theorem State.focusClose_keeps (h : Nat) (slope : Int) (hk : s0.Keeps s) : s0.Keeps (State.focusClose s h slope) := by
  simp (maxDischargeDepth := 999) only [State.focusClose, State.setRegI_keeps, State.setDrive_keeps, State.loopClose_keeps, hk]

theorem State.focusSearch_keeps (h k : Nat) (ev : FocusEvent) (fin : State → State) (hf : ∀ (s : State), s.Keeps (fin s)) (hk : s0.Keeps s) : s0.Keeps (State.focusSearch s h k ev fin) := by
  simp only [State.focusSearch]
  (repeat' split) <;> simp (maxDischargeDepth := 999) only [State.setReg_keeps, State.setRegBit_keeps, State.modHd_keeps, State.modLp_keeps, State.setSubstate_keeps, State.searchRamp_keeps, State.focusFail_keeps, State.focusUnclosed_keeps, State.polarityRefused_keeps, State.focusClose_keeps, hk, (fun (u : State) (hu : s0.Keeps u) => hu.trans (hf u))]

theorem State.focusDone_keeps (h k : Nat) (hk : s0.Keeps s) : s0.Keeps (State.focusDone s h k) := by
  simp (maxDischargeDepth := 999) only [State.focusDone, keeps_ite, State.offerOrder_keeps, State.orderDone_keeps, hk]

theorem State.focusOn_keeps (h : Nat) (ev : FocusEvent) (hk : s0.Keeps s) : s0.Keeps (State.focusOn s h ev) := by
  simp (maxDischargeDepth := 999) only [State.focusOn, keeps_ite, State.keeps_refl, State.setRegBit_keeps, State.modHd_keeps, State.modSq_keeps, State.setSubstate_keeps, State.orderRejected_keeps, State.laserOn_keeps, State.sendSa_keeps, State.searchRamp_keeps, State.focusSearch_keeps, State.focusDone_keeps, hk, implies_true]

theorem State.lightBeams_keeps (h : Nat) (hk : s0.Keeps s) : s0.Keeps (State.lightBeams s h) := by
  simp (maxDischargeDepth := 999) only [State.lightBeams, State.keeps_refl, State.setReg_keeps, State.forEach_keeps, State.laserOn_keeps, hk, implies_true]

theorem State.openAtDrive_keeps (h : Nat) (ls : List Nat) (hk : s0.Keeps s) : s0.Keeps (State.openAtDrive s h ls) := by
  simp (maxDischargeDepth := 999) only [State.openAtDrive, State.keeps_refl, State.forEach_keeps, State.setRegI_keeps, State.loopOpen_keeps, hk, implies_true]

theorem State.tiltOpen_keeps (h : Nat) (hk : s0.Keeps s) : s0.Keeps (State.tiltOpen s h) := by
  simp (maxDischargeDepth := 999) only [State.tiltOpen, keeps_ite, State.keeps_refl, State.forEach_keeps, State.loopOpen_keeps, hk, implies_true]

theorem State.trackSample_keeps (h : Nat) (te : Int) (hk : s0.Keeps s) : s0.Keeps (State.trackSample s h te) := by
  simp (maxDischargeDepth := 999) only [State.trackSample, keeps_ite, State.setRegI_keeps, State.modHd_keeps, hk]

theorem State.trackOn_keeps (h : Nat) (ev : TrackEvent) (hk : s0.Keeps s) : s0.Keeps (State.trackOn s h ev) := by
  simp only [State.trackOn]
  (repeat' split) <;> simp (maxDischargeDepth := 999) only [State.setReg_keeps, State.setRegI_keeps, State.setRegBit_keeps, State.modHd_keeps, State.modSq_keeps, State.enterTracking_keeps, State.offerOrder_keeps, State.orderDone_keeps, State.orderRejected_keeps, State.loopOpen_keeps, State.loopClose_keeps, State.polarityRefused_keeps, State.lightBeams_keeps, State.tiltOpen_keeps, hk]

theorem State.tiltStep_keeps (h l : Nat) (hk : s0.Keeps s) : s0.Keeps (State.tiltStep s h l) := by
  simp (maxDischargeDepth := 999) only [State.tiltStep, keeps_ite, State.setRegI_keeps, State.modHd_keeps, hk]

theorem State.closeTilt_keeps (h : Nat) (hk : s0.Keeps s) : s0.Keeps (State.closeTilt s h) := by
  simp (maxDischargeDepth := 999) only [State.closeTilt, State.tiltStep_keeps, hk]

theorem State.tiltJudge_keeps (h l : Nat) (before est : Int) (hk : s0.Keeps s) : s0.Keeps (State.tiltJudge s h l before est) := by
  simp (maxDischargeDepth := 999) only [State.tiltJudge, keeps_ite, State.setRegI_keeps, State.setRegBit_keeps, State.modHd_keeps, State.setDrive_keeps, State.loopClose_keeps, State.polarityRefused_keeps, hk]

theorem State.tiltSample_keeps (h l : Nat) (est : Int) (hk : s0.Keeps s) : s0.Keeps (State.tiltSample s h l est) := by
  simp only [State.tiltSample]
  (repeat' split) <;> simp (maxDischargeDepth := 999) only [State.modHd_keeps, State.modLp_keeps, State.tiltStep_keeps, State.tiltJudge_keeps, hk]

theorem State.kickSample_keeps (h l : Nat) (err : Int) (hk : s0.Keeps s) : s0.Keeps (State.kickSample s h l err) := by
  simp only [State.kickSample]
  (repeat' split) <;> simp (maxDischargeDepth := 999) only [State.setRegI_keeps, State.modHd_keeps, hk]

theorem State.layerKick_keeps (h k : Nat) (hk : s0.Keeps s) : s0.Keeps (State.layerKick s h k) := by
  simp (maxDischargeDepth := 999) only [State.layerKick, State.setRegI_keeps, State.modHd_keeps, State.loopOpen_keeps, hk]

theorem State.layerStep_keeps (h : Nat) (k : Nat) (x : Kick) (hk : s0.Keeps s) : s0.Keeps (State.layerStep s h k x) := by
  simp (maxDischargeDepth := 999) only [State.layerStep, State.setReg_keeps, State.modHd_keeps, State.focusClose_keeps, hk]

theorem State.layerSteps_keeps (h k : Nat) (ev : LayerEvent) (fin : State → State) (hf : ∀ (s : State), s.Keeps (fin s)) (hk : s0.Keeps s) : s0.Keeps (State.layerSteps s h k ev fin) := by
  simp only [State.layerSteps]
  (repeat' split) <;> simp (maxDischargeDepth := 999) only [State.focusUnclosed_keeps, State.layerKick_keeps, State.layerStep_keeps, hk, (fun (u : State) (hu : s0.Keeps u) => hu.trans (hf u))]

theorem State.layerJump_keeps (h : Nat) (ev : LayerEvent) (hk : s0.Keeps s) : s0.Keeps (State.layerJump s h ev) := by
  simp only [State.layerJump]
  (repeat' split) <;> simp (maxDischargeDepth := 999) only [State.keeps_refl, State.modHd_keeps, State.modSq_keeps, State.setSubstate_keeps, State.enterTracking_keeps, State.orderDone_keeps, State.orderRejected_keeps, State.loopClose_keeps, State.sendSa_keeps, State.focusSearch_keeps, State.openAtDrive_keeps, State.closeTilt_keeps, State.layerKick_keeps, State.layerSteps_keeps, hk, implies_true]

theorem State.layerTimeout_keeps (h : Nat) (hk : s0.Keeps s) : s0.Keeps (State.layerTimeout s h) := by
  simp (maxDischargeDepth := 999) only [State.layerTimeout, keeps_ite, State.modHd_keeps, State.modSq_keeps, State.setSubstate_keeps, State.searchRamp_keeps, hk]

theorem State.trackKick_keeps (h : Nat) (n : Int) (hk : s0.Keeps s) : s0.Keeps (State.trackKick s h n) := by
  simp (maxDischargeDepth := 999) only [State.trackKick, State.setRegI_keeps, State.modHd_keeps, State.loopOpen_keeps, hk]

theorem State.jumpClose_keeps (h : Nat) (n : Int) (hk : s0.Keeps s) : s0.Keeps (State.jumpClose s h n) := by
  simp (maxDischargeDepth := 999) only [State.jumpClose, State.setReg_keeps, State.setRegI_keeps, State.modHd_keeps, State.loopClose_keeps, hk]

theorem State.trackJump_keeps (h : Nat) (ev : JumpEvent) (hk : s0.Keeps s) : s0.Keeps (State.trackJump s h ev) := by
  simp only [State.trackJump]
  (repeat' split) <;> simp (maxDischargeDepth := 999) only [State.modHd_keeps, State.modSq_keeps, State.setSubstate_keeps, State.enterTracking_keeps, State.orderDone_keeps, State.orderRejected_keeps, State.trackKick_keeps, State.jumpClose_keeps, hk]

theorem State.addressRead_keeps (h : Nat) (r : PilotRead) (hk : s0.Keeps s) : s0.Keeps (State.addressRead s h r) := by
  simp (maxDischargeDepth := 999) only [State.addressRead, State.setRegs_keeps, hk]

theorem State.followDone_keeps (h : Nat) (hk : s0.Keeps s) : s0.Keeps (State.followDone s h) := by
  simp (maxDischargeDepth := 999) only [State.followDone, keeps_ite, State.modHd_keeps, State.setSubstate_keeps, State.orderDone_keeps, State.closeTilt_keeps, hk]

theorem State.followFail_keeps (h code : Nat) (hk : s0.Keeps s) : s0.Keeps (State.followFail s h code) := by
  simp (maxDischargeDepth := 999) only [State.followFail, State.enterTracking_keeps, State.headFail_keeps, hk]

theorem State.placeSeek_keeps (h track : Nat) (hk : s0.Keeps s) : s0.Keeps (State.placeSeek s h track) := by
  simp (maxDischargeDepth := 999) only [State.placeSeek, State.setRegs_keeps, State.offerOrder_keeps, hk]

theorem State.followRead_keeps (h : Nat) (r : PilotRead) (hk : s0.Keeps s) : s0.Keeps (State.followRead s h r) := by
  simp (maxDischargeDepth := 999) only [State.followRead, keeps_ite, State.modHd_keeps, State.modSq_keeps, State.enterTracking_keeps, State.openAtDrive_keeps, State.trackKick_keeps, State.addressRead_keeps, State.followDone_keeps, State.followFail_keeps, State.placeSeek_keeps, hk]

theorem State.follow_keeps (h : Nat) (ev : FollowEvent) (hk : s0.Keeps s) : s0.Keeps (State.follow s h ev) := by
  simp only [State.follow]
  (repeat' split) <;> simp (maxDischargeDepth := 999) only [State.modHd_keeps, State.modSq_keeps, State.enterTracking_keeps, State.orderRejected_keeps, State.loopClose_keeps, State.jumpClose_keeps, State.followRead_keeps, hk]

theorem State.overpower_keeps (h b : Nat) (hk : s0.Keeps s) : s0.Keeps (State.overpower s h b) := by
  simp (maxDischargeDepth := 999) only [State.overpower, keeps_ite, State.setRegBit_keeps, State.modHd_keeps, State.raiseTrap_keeps, State.laserOff_keeps, State.setHeadFault_keeps, State.focusRecovery_keeps, hk]

theorem State.pklLoss_keeps (h : Nat) (hk : s0.Keeps s) : s0.Keeps (State.pklLoss s h) := by
  simp (maxDischargeDepth := 999) only [State.pklLoss, State.modHd_keeps, State.raiseTrap_keeps, State.headDrop_keeps, State.headFail_keeps, hk]

theorem State.guardInhibit_keeps (h guard beam : Nat) (hk : s0.Keeps s) : s0.Keeps (State.guardInhibit s h guard beam) := by
  simp (maxDischargeDepth := 999) only [State.guardInhibit, State.bump_keeps, State.note_keeps, State.modHd_keeps, State.raiseTrap_keeps, State.closeGates_keeps, hk]

theorem State.headExpired_keeps (h l : Nat) (hk : s0.Keeps s) : s0.Keeps (State.headExpired s h l) := by
  simp (maxDischargeDepth := 999) only [State.headExpired, keeps_ite, State.bump_keeps, State.setRegBit_keeps, State.modHd_keeps, State.laserOff_keeps, State.focusRecovery_keeps, State.focusRecoveryFailed_keeps, State.trackRecovery_keeps, State.recoveryFailed_keeps, State.openAtDrive_keeps, hk]

theorem State.calEnd_keeps (h code : Nat) (data : List (Nat × Nat)) (hk : s0.Keeps s) : s0.Keeps (State.calEnd s h code data) := by
  simp (maxDischargeDepth := 999) only [State.calEnd, keeps_ite, State.modEng_keeps, State.endResult_keeps, State.orderDone_keeps, State.orderFailed_keeps, hk]

theorem State.calFit_keeps (sums : List Int) (hk : s0.Keeps s) : s0.Keeps (State.calFit s sums).2 := by
  simp only [State.calFit]
  (repeat' split) <;> simp (maxDischargeDepth := 999) only [State.fresh_keeps, hk]

theorem State.calibrate_keeps (h : Nat) (ev : CalEvent) (hk : s0.Keeps s) : s0.Keeps (State.calibrate s h ev) := by
  simp only [State.calibrate]
  (repeat' split) <;> simp (maxDischargeDepth := 999) only [State.setRegs_keeps, State.modEng_keeps, State.modSq_keeps, State.beginResult_keeps, State.endResult_keeps, State.orderFailed_keeps, State.orderRejected_keeps, State.setCause_keeps, State.clearCause_keeps, State.calEnd_keeps, State.calFit_keeps, hk]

**EXERCISE DESCRIPTION**: Find where the line with "theorem State.overpower_keeps (h" sits in the material above, then copy exactly from it through the line with "simp only [State.calibrate]". Add no other line.

**SOLUTION TO THIS TASK**:
theorem State.overpower_keeps (h b : Nat) (hk : s0.Keeps s) : s0.Keeps (State.overpower s h b) := by
  simp (maxDischargeDepth := 999) only [State.overpower, keeps_ite, State.setRegBit_keeps, State.modHd_keeps, State.raiseTrap_keeps, State.laserOff_keeps, State.setHeadFault_keeps, State.focusRecovery_keeps, hk]

theorem State.pklLoss_keeps (h : Nat) (hk : s0.Keeps s) : s0.Keeps (State.pklLoss s h) := by
  simp (maxDischargeDepth := 999) only [State.pklLoss, State.modHd_keeps, State.raiseTrap_keeps, State.headDrop_keeps, State.headFail_keeps, hk]

theorem State.guardInhibit_keeps (h guard beam : Nat) (hk : s0.Keeps s) : s0.Keeps (State.guardInhibit s h guard beam) := by
  simp (maxDischargeDepth := 999) only [State.guardInhibit, State.bump_keeps, State.note_keeps, State.modHd_keeps, State.raiseTrap_keeps, State.closeGates_keeps, hk]

theorem State.headExpired_keeps (h l : Nat) (hk : s0.Keeps s) : s0.Keeps (State.headExpired s h l) := by
  simp (maxDischargeDepth := 999) only [State.headExpired, keeps_ite, State.bump_keeps, State.setRegBit_keeps, State.modHd_keeps, State.laserOff_keeps, State.focusRecovery_keeps, State.focusRecoveryFailed_keeps, State.trackRecovery_keeps, State.recoveryFailed_keeps, State.openAtDrive_keeps, hk]

theorem State.calEnd_keeps (h code : Nat) (data : List (Nat × Nat)) (hk : s0.Keeps s) : s0.Keeps (State.calEnd s h code data) := by
  simp (maxDischargeDepth := 999) only [State.calEnd, keeps_ite, State.modEng_keeps, State.endResult_keeps, State.orderDone_keeps, State.orderFailed_keeps, hk]

theorem State.calFit_keeps (sums : List Int) (hk : s0.Keeps s) : s0.Keeps (State.calFit s sums).2 := by
  simp only [State.calFit]
  (repeat' split) <;> simp (maxDischargeDepth := 999) only [State.fresh_keeps, hk]

theorem State.calibrate_keeps (h : Nat) (ev : CalEvent) (hk : s0.Keeps s) : s0.Keeps (State.calibrate s h ev) := by
  simp only [State.calibrate]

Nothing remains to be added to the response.